2. A brief pdf report with the following content:
i) State how you checked your analytic gradient computations (with some accompanying numbers) and whether you think that your gradient computations are bug free for your k-layer network with batch normalization.
ii) Include graphs of the evolution of the loss function when you tried to train your 3-layer network without batch normalization and with batch normalization.
iii) State the range of the values you searched for lambda and eta, the number of epochs used for training during the fine search, and the hyper-parameter settings for your best performing 3-layer network you trained with batch normalization. Also state the test accuracy achieved by network.
iv) Plot the training and validation loss for your 2-layer network with batch normalization with 3 different learning rates (small, medium, high) for 10 epochs and make the same plots for a 2-layer network with no batch normalization.
Exercise 4: Optional for bonus points
1. Optimize the performance of the network
It would be interesting to discover what is the best possible performance achievable by a k-layer fully connected network on CIFAR-10. From a quick search of the web it seems the best performance of a fully connected network on CIFAR-10 is 78%. The details of this network are available at How far can we go without convolution: Improving fully connected networks by Lin, Memisevic and Konda.
Here are some tricks/avenues you can explore to help bump up performance:
(a) Train for a longer time and use your validation set to make sure you don’t overfit or keep a record of the best model before you begin to overfit.
(b) Do a more exhaustive random search to find good values for the amount of regularization, the learning rate.
(c) Do a more thorough search to find a good network architecture. Does making the network deeper improve performance?

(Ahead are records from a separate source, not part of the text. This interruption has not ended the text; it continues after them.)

theorem sound_portOp {s : State} {x1 : Nat} {w : BitVec 64} {opc mods : Nat} {f : Hart → Nat → Except (Nat × Nat)
    (State × Option Nat)} (ha : Sound k s) (hb : ∀ y0 y1, ExceptAll (fun _ => True) (fun y => Sound k y.1) (f y0 y1)) :
    Sound k (portOp s x1 w opc mods f) := by
  unfold portOp
  split
  · exact ha
  · split
    · dsimp only
      split <;> exact sound_portDone ha (ExceptAll.of_error trivial)
    · dsimp only
      split
      · exact sound_portDone ha (ExceptAll.of_error trivial)
      · exact sound_portDone ha (hb _ _)

theorem sound_noVal {r : Except (Nat × Nat) State} (h : ExceptAll (fun _ => True) (Sound k) r) :
    ExceptAll (fun _ => True) (fun y => Sound k y.1) (noVal r) := by
  unfold noVal
  exact ExceptAll.map (Sound k) h (fun s h1 => h1)

theorem sound_withVal {r : Except (Nat × Nat) (State × Nat)} (h : ExceptAll (fun _ => True) (fun y => Sound k y.1) r) :
    ExceptAll (fun _ => True) (fun y => Sound k y.1) (withVal r) := by
  unfold withVal
  exact ExceptAll.map (fun y : State × Nat => Sound k y.1) h (fun x h1 => h1)

theorem sound_portTnode {s : State} {x1 : Nat} {w : BitVec 64} (h : Sound k s) :
    Sound k (portTnode s x1 w) := by
  unfold portTnode
  exact sound_portOp h (fun x x2 => sound_noVal (sound_treeTnode h))

theorem sound_portTset {s : State} {x1 : Nat} {w : BitVec 64} (h : Sound k s) :
    Sound k (portTset s x1 w) := by
  unfold portTset
  exact sound_portOp h (fun x x2 => sound_noVal (sound_treeTset h))

theorem sound_portRswap {s : State} {x1 : Nat} {w : BitVec 64} (h : Sound k s) :
    Sound k (portRswap s x1 w) := by
  unfold portRswap
  refine sound_portOp ?_ ?_
  · exact h
  · intro x x2
    refine sound_withVal ?_
    refine ExceptAll.map (fun y : State × Nat => Sound k y.1) ?_ ?_
    · exact sound_treeRswap h
    · intro x3 h1
      split
      · exact h1
      · exact sound_settleMoves h1

theorem sound_portRcopy {s : State} {x1 : Nat} {w : BitVec 64} (h : Sound k s) :
    Sound k (portRcopy s x1 w) := by
  unfold portRcopy
  exact sound_portOp h (fun x x2 => sound_withVal (sound_treeRcopy h))

theorem sound_portRdrop {s : State} {x1 : Nat} {w : BitVec 64} (h : Sound k s) :
    Sound k (portRdrop s x1 w) := by
  unfold portRdrop
  refine sound_portOp ?_ ?_
  · exact h
  · intro x x2
    refine sound_noVal ?_
    split
    · exact sound_treeRdropNode h
    · exact sound_treeRdrop h

theorem sound_portTinv {s : State} {x1 : Nat} {w : BitVec 64} (h : Sound k s) :
    Sound k (portTinv s x1 w) := by
  unfold portTinv
  exact sound_portOp h (fun x x2 => sound_noVal (sound_treeTinv h))

theorem sound_portWrite {s : State} {x1 : Nat} {w : BitVec 64} (h : Sound k s) :
    Sound k (portWrite s x1 w) := by
  unfold portWrite
  dsimp only
  split
  · exact sound_portTnode h
  · split
    · exact sound_portTset h
    · split
      · exact sound_portRswap h
      · split
        · exact sound_portRcopy h
        · split
          · exact sound_portRdrop h
          · split
            · exact sound_portTinv h
            · exact sound_portDone h (ExceptAll.of_error trivial)

theorem sound_endGrid {s : State} {ld : Nat} {id : BitVec 64} (h : Sound k s) :
    Sound k (endGrid s ld id) := by
  unfold endGrid
  split
  · exact sound_failGrid h
  · exact h

theorem sound_qbWrite {s : State} {who : Who} {ld off : Nat} {v : BitVec 64} (h : Sound k s) :
    Sound k (qbWrite s who ld off v) := by
  unfold qbWrite
  split
  · split
    · exact sound_endGrid h
    · exact h
  · split
    · split
      · exact sound_setQb h
      · exact h
    · split
      · split
        · exact sound_setQb h
        · exact h
      · split
        · exact h
        · split
          · split
            · exact sound_setQb h
            · exact h
          · split
            · split
              · exact sound_sysReply h
              · exact h
            · split
              · split
                · exact keep h
                · exact h
              · split
                · split
                  · exact sound_packageReset h
                  · exact h
                · split
                  · exact sound_setQb h
                  · split
                    · exact sound_setQb h
                    · exact h

theorem sound_devWrite {s : State} {who : Who} {pa : Nat} {v : BitVec 64} (h : Sound k s) :
    Sound k (devWrite s who pa v) := by
  unfold devWrite
  split
  · exact h
  · exact sound_setQueueWord h
  · exact sound_qbWrite h
  · split
    · exact sound_portWrite h
    · split
      · exact keep h
      · split
        · exact keep h
        · split
          · exact keep h
          · exact h

theorem sound_devPut {s : State} {who : Who} {pa : Nat} {bs : List Byte} (h : Sound k s) :
    Sound k (devPut s who pa bs) := by
  unfold devPut
  exact foldl_holds (Sound k) h (fun s1 x h1 => sound_devWrite h1)

theorem sound_busRead {s : State} {who : Who} {pa kk : Nat} (h : Sound k s) :
    Sound k (busRead s who pa kk).2.2 := by
  unfold busRead
  split
  · exact h
  · exact sound_readMem h

theorem sound_busPut {s : State} {who : Who} {pa : Nat} {bs : List Byte} (h : Sound k s) :
    Sound k (busPut s who pa bs) := by
  unfold busPut
  split
  · exact sound_devPut h
  · exact sound_writeMem h

theorem sound_busWrite {s : State} {who : Who} {pa : Nat} {bs : List Byte} (h : Sound k s) :
    Sound k (busWrite s who pa bs) := by
  unfold busWrite
  exact sound_busPut (sound_endTags h)

theorem sound_busRelease {s : State} {who : Who} {by' : Party} {sc : Scope} {past : List Nat} {pa : Nat} {bs : List Byte} (h : Sound k s) :
    Sound k (busRelease s who by' sc past pa bs) := by
  unfold busRelease
  exact sound_addTag (sound_busWrite h)

theorem sound_privWrite {s : State} {ld n v idx : Nat} (h : Sound k s) :
    Sound k (privWrite s ld n v idx) := by
  unfold privWrite
  split
  · split
    · exact h
    · exact sound_hwWrite h
  · split
    · split
      · exact h
      · exact keep (sound_setPkgReg h)
    · split
      · split
        · exact keep h
        · exact h
      · split
        · split
          · exact sound_setPkgReg h
          · exact sound_setLdReg h
        · exact h

end Sys2Proof.Machine
end

section
/-! PROOFS. What Machine/Kv does keeps memory canonical and the devices whole. -/

namespace Sys2Proof.Machine
variable {k : Keep}

theorem sound_kvRead {s : State} {f : Nat} (h : Sound k s) :
    Sound k (kvRead s f).2.2 := by
  unfold kvRead
  exact sound_readMem h

theorem sound_kvWrite {s : State} {f x2 : Nat} (h : Sound k s) :
    Sound k (kvWrite s f x2) := by
  unfold kvWrite
  exact sound_writeMem h

theorem sound_kvPoison {s : State} {f : Nat} (h : Sound k s) :
    Sound k (kvPoison s f) := by
  unfold kvPoison
  dsimp only
  split
  · exact sound_kvWrite (sound_kvRead h)
  · exact sound_kvRead h

theorem sound_kvConsume {s : State} {pa : Nat} (h : Sound k s) :
    Sound k (kvConsume s pa) := by
  unfold kvConsume
  split
  · exact sound_kvPoison h
  · exact h

end Sys2Proof.Machine
end

section
/-! PROOFS. What Machine/Engine does keeps memory canonical and the devices whole. -/

namespace Sys2Proof.Machine
variable {k : Keep}

theorem sound_engGet {s : State} {e : Eng} {pa n : Nat} (h : Sound k s) :
    Sound k (engGet s e pa n).2.2.2 := by
  unfold engGet
  split
  · exact sound_busRead h
  · exact sound_viewTick (sound_busRead h)

theorem sound_engRead {s : State} {e : Eng} {p : BitVec 64} {n : Nat} (h : Sound k s) :
    ExceptAll (fun _ => True) (fun y => Sound k y.s) (engRead s e p n) := by
  unfold engRead
  exact foldl_holds (ExceptAll (fun _ => True) (fun y : EngRd => Sound k y.s)) (ExceptAll.of_ok h)
    (fun x x1 h1 => ExceptAll.bind (fun y : EngRd => Sound k y.s) h1 (fun x2 h2 => ExceptAll.map (fun _ => True) ExceptAll.true (fun x3 h3
      => sound_engGet (sound_walkRead h2))))

theorem sound_engWrote {s0 s : State} {e : Eng} {loc : Nat} {old : List Byte} {kept : List Nat} (ha : Sound k s0) (hb : Sound k s) :
    Sound k (engWrote s0 s e loc old kept) := by
  unfold engWrote
  exact sound_addJoin (sound_addJoin (sound_keepWrite ha (keep hb)))

theorem sound_engPut {s : State} {e : Eng} {pa : Nat} {bs : List Byte} {kept : List Nat} (h : Sound k s) :
    Sound k (engPut s e pa bs kept) := by
  unfold engPut
  split
  · exact sound_tailGain (sound_dropTags (sound_busPut h))
  · exact sound_engWrote h (sound_dropTags (sound_busPut h))

theorem sound_engWrite {s : State} {e : Eng} {p : BitVec 64} {bs : List Byte} (h : Sound k s) :
    ExceptAll (fun _ => True) (Sound k) (engWrite s e p bs) := by
  unfold engWrite
  exact ExceptAll.map (fun _ => True) ExceptAll.true (fun x h1 => foldl_holds (Sound k) h (fun s1 x1 h2 => sound_busWrite (sound_walkRead
      h2)))

theorem sound_mediumWrite {s : State} {w : DriveWrite} (h : Sound k s) :
    Sound k (mediumWrite s w) := by
  unfold mediumWrite
  exact keep h

theorem sound_driveSettle {s : State} (h : Sound k s) :
    Sound k (driveSettle s) := by
  unfold driveSettle
  exact keep (foldl_holds (Sound k) h (fun s1 x h1 => sound_mediumWrite h1))

theorem sound_driveSure {s : State} {p : DriveWrite → Bool} (h : Sound k s) :
    Sound k (driveSure s p) := by
  unfold driveSure
  exact sound_driveSettle (keep h)

theorem sound_driveFlush {s : State} {d : Nat} {after : List Nat} (h : Sound k s) :
    Sound k (driveFlush s d after) := by
  unfold driveFlush
  exact keep (sound_driveSure h)

theorem sound_drivePowerLoss {s : State} (h : Sound k s) :
    Sound k (drivePowerLoss s) := by
  unfold drivePowerLoss
  refine keep ?_
  refine foldl_holds (Sound k) ?_ ?_
  · exact h
  · intro s1 x h1
    split
    · exact sound_mediumWrite h1
    · split
      · exact sound_mediumWrite (sound_tick h1)
      · exact sound_tick h1

theorem sound_bufRd {s : State} {e : Eng} {t : TeamRef} {b : Buf} {off n : Nat} (h : Sound k s) :
    Sound k (bufRd s e t b off n).s := by
  unfold bufRd
  split
  · exact h
  · split
    · split
      · rename_i e1 _ _ _
        exact via (OptionAll (Sound k)) e1 (sound_bufTouch h)
      · refine sound_viewTick ?_
        rename_i e1 _ _ _
        exact via (OptionAll (Sound k)) e1 (sound_bufTouch h)
    · split
      · split
        · rename_i e1 _ _ _ _ _
          exact via (OptionAll (Sound k)) e1 (sound_bufTouch h)
        · refine sound_viewTick ?_
          rename_i e1 _ _ _ _ _
          exact via (OptionAll (Sound k)) e1 (sound_bufTouch h)
      · split
        · rename_i e1 _ _ _ _ _
          exact via (OptionAll (Sound k)) e1 (sound_bufTouch h)
        · refine sound_viewTick ?_
          rename_i e1 _ _ _ _ _
          exact via (OptionAll (Sound k)) e1 (sound_bufTouch h)
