/-! ### Whole commands -/

/-- LEVEL, whole. After its acceptance the block is in CALC for `T_CALC` ticks, and in them only three things move: CALC's
count, the pacing counter, and `OVR` when a write is dropped; the results, the host's registers, `tx`, `ILL`, `DONE` (0) and
the rest of the sequencer stay. Then the level is recomputed from the stored reading (or cleared when there is none), the
volume is recomputed from it, `DONE` is 1 and the block idle; the reading, the checksum pair, `ERR`, the host's registers,
`tx` and `ILL` are as before, and the pacing counter counts on (spec/43_orchestrator_and_commands.md R178, R180). -/
def Obligations.LevelRecomputesFromTheReading : Prop :=
  ∀ s : State, s.params.legal = true → acceptedCommand s = some .level → ResetFree s (1 + s.params.tCalc) →
    (∀ k < s.params.tCalc, ∃ u, run (1 + k) s = .next u
      ∧ u.seq = { s.seq with phase := .calc, cnt := BitVec.ofNat 16 k, op := .level }
      ∧ u.done = false ∧ u.res = s.res ∧ u.cfg = s.cfg ∧ u.tx = s.tx ∧ u.ill = s.ill
      ∧ u.ovr = (s.ovr || writesAmong s 1 k)
      ∧ u.idleUs.toNat = min (s.idleUs.toNat + (1 + k)) 16777215) ∧
    ∃ t, run (1 + s.params.tCalc) s = .next t
      ∧ t.seq.phase = .idle ∧ t.done = true ∧ t.tx = s.tx ∧ t.cfg = s.cfg ∧ t.ill = s.ill
      ∧ t.ovr = (s.ovr || writesAmong s 1 s.params.tCalc)
      ∧ t.idleUs.toNat = min (s.idleUs.toNat + (1 + s.params.tCalc)) 16777215
      ∧ t.res.seg = s.res.seg ∧ t.res.segValid = s.res.segValid ∧ t.res.csExp = s.res.csExp
      ∧ t.res.csAct = s.res.csAct ∧ t.res.csv = s.res.csv ∧ t.res.err = s.res.err
      ∧ t.res.levelValid = s.res.segValid
      ∧ t.res.level.toNat =
          (if s.res.segValid = true then estimateLevel s.params s.res.seg s.cfg.segcnt.val else 0)
      ∧ t.res.volValid =
          (estimateVolume s.res.segValid t.res.level.toNat (calPoints s.cfg) s.cfg.invert).1
      ∧ t.res.volume.toInt =
          (estimateVolume s.res.segValid t.res.level.toNat (calPoints s.cfg) s.cfg.invert).2

/-- VOLUME, whole: `T_CALC` ticks of CALC, and then the volume recomputed from the stored level (Undefined when there is
none), `DONE` 1 and the block idle; everything else as before, the pacing counter counting on
(spec/43_orchestrator_and_commands.md R179, R180). -/
def Obligations.VolumeRecomputesFromTheLevel : Prop :=
  ∀ s : State, s.params.legal = true → acceptedCommand s = some .volume → ResetFree s (1 + s.params.tCalc) →
    (∀ k < s.params.tCalc, ∃ u, run (1 + k) s = .next u ∧ u.seq.phase = .calc ∧ u.done = false ∧ u.res = s.res) ∧
    ∃ t, run (1 + s.params.tCalc) s = .next t
      ∧ t.seq.phase = .idle ∧ t.done = true ∧ t.tx = s.tx ∧ t.cfg = s.cfg ∧ t.ill = s.ill
      ∧ t.ovr = (s.ovr || writesAmong s 1 s.params.tCalc)
      ∧ t.idleUs.toNat = min (s.idleUs.toNat + (1 + s.params.tCalc)) 16777215
      ∧ t.res = { s.res with volume := t.res.volume, volValid := t.res.volValid }
      ∧ t.res.volValid =
          (estimateVolume s.res.levelValid s.res.level.toNat (calPoints s.cfg) s.cfg.invert).1
      ∧ t.res.volume.toInt =
          (estimateVolume s.res.levelValid s.res.level.toNat (calPoints s.cfg) s.cfg.invert).2

/-- The transmit frame up to the start of listening, of an attempt whose line passes both checks: tick by tick, `tx` is high for `T_CHARGE` ticks, then `ADDR` times low
for `T_ADDR_LOW` and high for `T_ADDR_HIGH` ticks, and then listening starts with `tx` at `TX_LISTEN`;
the level of `tx` in the rest of the attempt is in the invariant and in the exits (spec/30_encoding.md R77, spec/40_wire_decoder.md R102 to R106, R124). -/
def Obligations.TransmitFrameIsSent : Prop :=
  ∀ s : State, StartsAttempt s → s.tx = false → ResetFree s (stepsToListening s) → LinePassesChecks s →
    (observe (stepsToListening s) s).map Outputs.tx =
      [false, false] ++ List.replicate s.params.tCharge true
        ++ (List.replicate s.cfg.addr.toNat
            (List.replicate s.params.tAddrLow false ++ List.replicate s.params.tAddrHigh true)).flatten ∧
    ∃ t, run (stepsToListening s) s = .next t
      ∧ t.tx = s.params.txListen ∧ t.seq.phase = .waitHigh ∧ t.seq.cnt = 0#16 ∧ t.seq.first = true
      ∧ t.seq.byten = 0 ∧ t.seq.bitn = 0#3 ∧ t.seq.op = .read ∧ t.done = false ∧ t.res = s.res ∧ t.cfg = s.cfg

/-- The wire encoding is decoded: from the start of listening, every train of 96 acceptable pulses that carries a packet
leaves exactly that packet in the buffer and the block in CALC with `tx` 0, whatever the bus does meanwhile
(spec/20_memory.md R52, spec/30_encoding.md R75, R76, spec/40_wire_decoder.md R110 to R115). That the parameters are the same
at the end is the model's choice of where they stand (assumption 4). -/
def Obligations.PacketOfPulsesIsReceived : Prop :=
  ∀ (s : State) (ps : List Pulse) (pkt : Vector Byte 12),
    s.params.legal = true → s.seq.phase = .waitHigh → s.seq.op = .read → s.seq.cnt = 0#16 → s.seq.first = true →
    s.seq.byten = 0 → s.seq.bitn = 0#3 → AcceptablePulses s.params ps → Carries ps pkt →
    ResetFree s (pulseSamples ps).length →
    (∀ k < (pulseSamples ps).length, some (rxAt s k) = (pulseSamples ps)[k]?) →
    ∃ t, run (pulseSamples ps).length s = .next t
      ∧ t.seq.pkt = pkt ∧ t.seq.phase = .calc ∧ t.seq.cnt = 0#16 ∧ t.seq.op = .read ∧ t.tx = false
      ∧ t.res = s.res ∧ t.cfg = s.cfg ∧ t.done = s.done ∧ t.params = s.params

/-- A whole READ of a packet: accepted, the line passing both checks, the sensor answering with 96 acceptable pulses that
carry `pkt`. The block is busy with the old results until the commit edge, `1 + T_CHARGE + ADDR * (T_ADDR_LOW +
T_ADDR_HIGH) + W + T_CALC` edges after the acceptance; then a matching packet's payload is the reading, with its level and
volume, and a packet that does not match is a ChecksumMismatch with no byte exposed
(spec/43_orchestrator_and_commands.md R175, R176, spec/40_wire_decoder.md R116 to R118, spec/70_reset_and_hazards.md
R248). -/
def Obligations.ReadOfAPacketCommits : Prop :=
  ∀ (s : State) (ps : List Pulse) (pkt : Vector Byte 12) (n : Nat),
    StartsAttempt s → LinePassesChecks s → AcceptablePulses s.params ps → Carries ps pkt →
    (∀ k < (pulseSamples ps).length, some (rxAt s (stepsToListening s + k)) = (pulseSamples ps)[k]?) →
    n = stepsToListening s + (pulseSamples ps).length + s.params.tCalc → ResetFree s n →
    (∀ k < n, 1 ≤ k → ∃ u, run k s = .next u ∧ u.seq.phase ≠ .idle ∧ u.done = false ∧ u.res = s.res) ∧
    ∃ t, run n s = .next t
      ∧ t.seq.phase = .idle ∧ t.tx = false ∧ t.done = true ∧ t.idleUs = 0#24 ∧ t.cfg = s.cfg
      ∧ t.res.csExp = checksumField pkt ∧ t.res.csAct = payloadSum pkt ∧ t.res.csv = true
      ∧ (checksumMatches pkt = true →
          t.res.seg = payload pkt ∧ t.res.segValid = true ∧ t.res.err = 0#3 ∧ t.res.levelValid = true
          ∧ t.res.level.toNat = estimateLevel s.params (payload pkt) s.cfg.segcnt.val
          ∧ t.res.volValid = decide (0 < s.cfg.npoints.val)
          ∧ t.res.volume.toInt =
              (estimateVolume true t.res.level.toNat (calPoints s.cfg) s.cfg.invert).2)
      ∧ (checksumMatches pkt = false →
          t.res.seg = Vector.replicate 10 0#8 ∧ t.res.segValid = false ∧ t.res.err = 5#3
          ∧ t.res.level = 0#16 ∧ t.res.levelValid = false ∧ t.res.volume = 0#32 ∧ t.res.volValid = false)

/-- A READ whose line passes both checks and stays low in the `T_FIRST + 1` samples of the first wait ends NoResponse at
exactly the edge `l + T_FIRST + 1`, and not before (spec/40_wire_decoder.md R110, R124, spec/60_exceptions.md R203,
spec/70_reset_and_hazards.md R248). -/
def Obligations.SilentLineEndsNoResponse : Prop :=
  ∀ s : State, StartsAttempt s → LinePassesChecks s →
    ResetFree s (stepsToListening s + s.params.tFirst + 1) →
    (∀ k ≤ s.params.tFirst, rxAt s (stepsToListening s + k) = false) →
    (∀ k ≤ stepsToListening s + s.params.tFirst, 1 ≤ k → ∃ u, run k s = .next u ∧ u.seq.phase ≠ .idle) ∧
    ∃ t, run (stepsToListening s + s.params.tFirst + 1) s = .next t
      ∧ t.seq.phase = .idle ∧ t.tx = false ∧ t.done = true ∧ t.idleUs = 0#24 ∧ t.res.err = 3#3
      ∧ t.res.segValid = false ∧ t.res.levelValid = false ∧ t.res.volValid = false ∧ t.res.csv = false

/-- Every READ ends, whatever `rx` and the bus do: it commits at most `1 + T_CHARGE + ADDR * (T_ADDR_LOW + T_ADDR_HIGH) +
(T_FIRST + 1) + 96 * T_BIT + 95 * (T_BIT + 1) + T_CALC` edges after its acceptance edge, and is busy until then
(spec/70_reset_and_hazards.md R248, spec/30_encoding.md R83). -/
def Obligations.ReadEndsWithinTheBound : Prop :=
  ∀ (s : State) (bound : Nat), StartsAttempt s →
    bound = 1 + s.params.tCharge + addressTicks s + (s.params.tFirst + 1) + 96 * s.params.tBit
      + 95 * (s.params.tBit + 1) + s.params.tCalc →
    ResetFree s (1 + bound) →
    ∃ k, 1 ≤ k ∧ k ≤ bound
      ∧ (∀ j < k, ∃ u, run (1 + j) s = .next u ∧ u.seq.phase ≠ .idle)
      ∧ ∃ t, run (1 + k) s = .next t ∧ t.seq.phase = .idle ∧ t.done = true ∧ t.tx = false ∧ t.idleUs = 0#24

/-- A READ whose line is low at the precheck edge commits InterfaceFault one edge after its acceptance, and `tx` never rises
(spec/60_exceptions.md R201, spec/40_wire_decoder.md R101). -/
def Obligations.LowIdleLineEndsInterfaceFault : Prop :=
  ∀ s : State, StartsAttempt s → s.tx = false → ResetFree s 2 → rxAt s 1 = false →
    ((observe 3 s).map Outputs.tx = [false, false, false]) ∧
    ∃ t, run 2 s = .next t ∧ t.seq.phase = .idle ∧ t.tx = false ∧ t.done = true ∧ t.idleUs = 0#24 ∧ t.res.err = 1#3
      ∧ t.res.segValid = false ∧ t.res.levelValid = false ∧ t.res.volValid = false ∧ t.res.csv = false

/-! ### Rules about every step -/

/-- The invariant holds after reset (spec/10_state.md R43, R44). -/
def Obligations.ResetStateMeetsTheInvariant : Prop := Inv State.reset

/-- Every step keeps the invariant: the level of `tx` in each phase, the results with their flags and ranges, the counters
within their limits, the command in flight (spec/10_state.md R24, R28, R40, R43; spec/40_wire_decoder.md R122, R123). -/
def Obligations.EveryStepKeepsTheInvariant : Prop := ∀ s t : State, Inv s → step s = .next t → Inv t

/-- The machine never stops: from every state that meets the invariant, with legal parameters, and for all inputs, a step
answers a next state (spec/30_encoding.md R83: "no stuck state and no fault state"). -/
def Obligations.StepIsTotalUnderTheInvariant : Prop :=
  ∀ s : State, Inv s → s.params.legal = true → ∃ t, step s = .next t

/-- The phase moves only as the table lists: at an edge without reset, from each phase only to the phases of its rows, and
out of IDLE only by an accepted READ, LEVEL or VOLUME (spec/40_wire_decoder.md R122). -/
def Obligations.PhaseMovesOnlyAsListed : Prop :=
  ∀ s t : State, (nextInputs s).rst = false → step s = .next t →
    match s.seq.phase with
    | .idle =>
      t.seq.phase =
        (match acceptedCommand s with
        | some .read => if s.idleUs.toNat < s.cfg.minPause.toNat then .idle else .precheck
        | some .level => .calc
        | some .volume => .calc
        | some .nop => .idle
        | some .clear => .idle
        | none => .idle)
    | .precheck => t.seq.phase = (if rxAt s 0 = true then .charge else .idle)
    | .charge =>
      t.seq.phase =
        (if s.seq.cnt.toNat ≠ s.params.tCharge - 1 then .charge
        else if rxAt s 0 = false then .idle
        else if s.cfg.addr = 0#4 then .waitHigh else .addrLow)
    | .addrLow => t.seq.phase = (if s.seq.cnt.toNat = s.params.tAddrLow - 1 then .addrHigh else .addrLow)
    | .addrHigh =>
      t.seq.phase =
        (if s.seq.cnt.toNat ≠ s.params.tAddrHigh - 1 then .addrHigh
        else if s.seq.pulse = 1#4 then .waitHigh else .addrLow)
    | .waitHigh =>
      t.seq.phase =
        (if rxAt s 0 = true then .measHigh
        else if s.seq.cnt.toNat = (if s.seq.first = true then s.params.tFirst else s.params.tBit) then .idle
        else .waitHigh)
    | .measHigh =>
      t.seq.phase =
        (if rxAt s 0 = true then (if s.seq.cnt.toNat = s.params.tBit then .idle else .measHigh)
        else if s.seq.bitn = 7#3 ∧ s.seq.byten = 11 then .calc else .waitHigh)
    | .calc => t.seq.phase = (if s.seq.cnt.toNat = s.params.tCalc - 1 then .idle else .calc)

/-- The pacing counter: 0 after the edge at which an attempt commits, and otherwise one more, saturating, at every edge
without reset (spec/43_orchestrator_and_commands.md R177). -/
def Obligations.PacingCounterCountsFromTheLastAttempt : Prop :=
  ∀ s t : State, (nextInputs s).rst = false → step s = .next t →
    t.idleUs.toNat =
      if s.seq.phase ≠ .idle ∧ t.seq.phase = .idle ∧ (s.seq.phase = .calc → s.seq.op = .read) then 0
      else min (s.idleUs.toNat + 1) 16777215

(d) It has been empirically reported in several works that you get better performance by the final network if you apply batch normalization to the scores after the non-linear activation function has been applied. You could investigate whether this is the case.
(e) Apply dropout to your training if you have a high number of hidden nodes and you feel you need more regularization.
(f) Augment your training data by applying small random geometric and photometric jitter to the original training data. You can do this on the fly by applying a random jitter to each image in the mini-batch before doing the forward and backward pass.
Bonus Points Available: 2 points (if you complete at least 3 (beyond using all the training data) improvements - you can follow my suggestions, think of your own or some combination of the two.)
To get the bonus point you must submit
(a) Your code.
(b) Pdf document reporting on your trained network with the best test accuracy, what improvements you made and which ones brought the largest gains (if any!).
Train network using a different activation to ReLu Use one of the other activation functions described in the lecture notes and build your network based on this. See how it changes the network’s performance. Does it make things better or worse? Did you have to implement the slightly more involved version of batch normalization, where you also scale and shift the activation scores? If you don’t, with simple batch normalization you run the risk that for sigmoid activation functions you constrain the inputs to the linear regime of the sigmoid. Check out the journal version of the Batch Normalization paper Batch Normalization: Accelerating Deep Network Training by Reducing Internal Covariate Shift by Ioffe and Szegedy for details.
Bonus Points Available: 2 points
To get the bonus points you must submit
(a) Your code for computing the gradients.
(b) Pdf document comparing the test accuracy of the network trained with the non-ReLu activation function compared to the same network with a ReLu activation function for several sensible training parameter settings.